Par Malone Swift
Les images obtenues par la presse locale montrent le conducteur en train d’être frappé à plusieurs reprises après avoir annoncé le montant du ticket, fixé à 2,25 dollars. Selon Metro, l’opérateur avait également averti l’homme qu’il ne pouvait pas monter à bord avec une boisson alcoolisée ouverte et lui avait demandé de reculer derrière la ligne jaune. En quelques secondes, l’homme s’est mis à l’insulter avant de le gifler puis de le frapper à coups de poing en passant la main autour du dispositif de protection installé dans la cabine. Le chauffeur a été soigné pour des blessures sans pronostic vital engagé. La police, qui enquête pour coups et blessures volontaires de second degré, a diffusé des photos issues de la caméra de surveillance du bus et appelle toute personne reconnaissant l’agresseur à la contacter.
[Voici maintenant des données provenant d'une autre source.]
-- ==== Sys2Proof/Machine/BitOps.lean ====
section
/-! DEFINITION. Rotates, shifts and bit operations (45_bitops.md), and the meaning of the prefix row (30_encoding.md R127,
R132). A meaning runs after the fetch: PC is the address after the instruction's bytes (log 9). -/

namespace Sys2Proof.Machine

/-- `RLCA`, `RRCA`, `RLA`, `RRA` (R310 to R313): the rotate of `cbrot` on A, with fZ cleared. -/
def rotateA (k : RotOp) (s : State) : Except Fault State :=
  let (r, c) := cbrot k s.A s.fC
  .ok (((s.setA r).setFlags false false false c).setCycles 1)

/-- The rotates, shifts and SWAP of the second page (R314 to R330). -/
def rotate8 (k : RotOp) (x : R8) (s : State) : Except Fault State := do
  let (v, s) ← r8get x s
  let (r, c) := cbrot k v s.fC
  let s ← r8set x r s
  .ok ((s.setFlags (r == 0) false false c).setCycles (cyclesOf x 2 4))

/-- `BIT b3,r8` and `BIT b3,[HL]` (R331, R332): fC is not written. -/
def testBit (b : Ix3) (x : R8) (s : State) : Except Fault State := do
  let (v, s) ← r8get x s
  .ok ((s.setFlags (!v.getLsbD (ix3Val b)) false true s.fC).setCycles (cyclesOf x 2 3))

/-- `RES b3,r8` and `RES b3,[HL]` (R333, R334): no flag is written. -/
def resetBit (b : Ix3) (x : R8) (s : State) : Except Fault State := do
  let (v, s) ← r8get x s
  let s ← r8set x (v &&& ~~~(1#8 <<< ix3Val b)) s
  .ok (s.setCycles (cyclesOf x 2 4))

/-- `SET b3,r8` and `SET b3,[HL]` (R335, R336): no flag is written. -/
def setBit (b : Ix3) (x : R8) (s : State) : Except Fault State := do
  let (v, s) ← r8get x s
  let s ← r8set x (v ||| (1#8 <<< ix3Val b)) s
  .ok (s.setCycles (cyclesOf x 2 4))

/-- The second-page instruction that `op2` names (30_encoding.md R132), for the prefix row (log 11). -/
def pageInstr (op2 : Byte) (s : State) : Except Fault State :=
  let x := r8Of (field op2 0 3)
  match field op2 6 2 with
  | 0 => rotate8 (rotOpOf (field op2 3 3)) x s
  | 1 => testBit (ix3Of (field op2 3 3)) x s
  | 2 => resetBit (ix3Of (field op2 3 3)) x s
  | _ => setBit (ix3Of (field op2 3 3)) x s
Cette agression suscite la colère du syndicat représentant les chauffeurs. « Plus j’enquête sur cette affaire, plus je suis en colère », a réagi Raymond Jackson, président de la section locale 689 de l’Amalgamated Transit Union (ATU). En mai, le syndicat avait adressé une lettre au directeur général de Metro, Randy Clarke, pour dénoncer le retour d’une consigne demandant aux chauffeurs d’annoncer eux-mêmes le tarif aux usagers, une pratique qu’il juge risquée pour leur sécurité. Randy Clarke a de son côté qualifié d’inacceptable toute agression contre un employé de Metro, rappelant que l’agence a investi plus de 15 millions de dollars dans des dispositifs de protection pour les chauffeurs, avec environ 450 bus entièrement vitrés et le reste de la flotte protégée à hauteur de 85 %.
Cette agression intervient quelques jours seulement après que Metro a mis en avant, lors d’une communication publique, une baisse générale de la criminalité sur l’ensemble de son réseau — bus, métro et parkings — au cours des douze derniers mois, evoquant notamment un recul de moitié des agressions contre les chauffeurs en deux ans. Elle survient également dans un contexte de tensions autour de la politique de lutte contre la fraude au ticket, Metro ayant relancé depuis le printemps une consigne demandant aux chauffeurs d’annoncer eux-mêmes le tarif aux usagers, une mesure que le syndicat des chauffeurs juge porteuse de risques accrus de confrontation.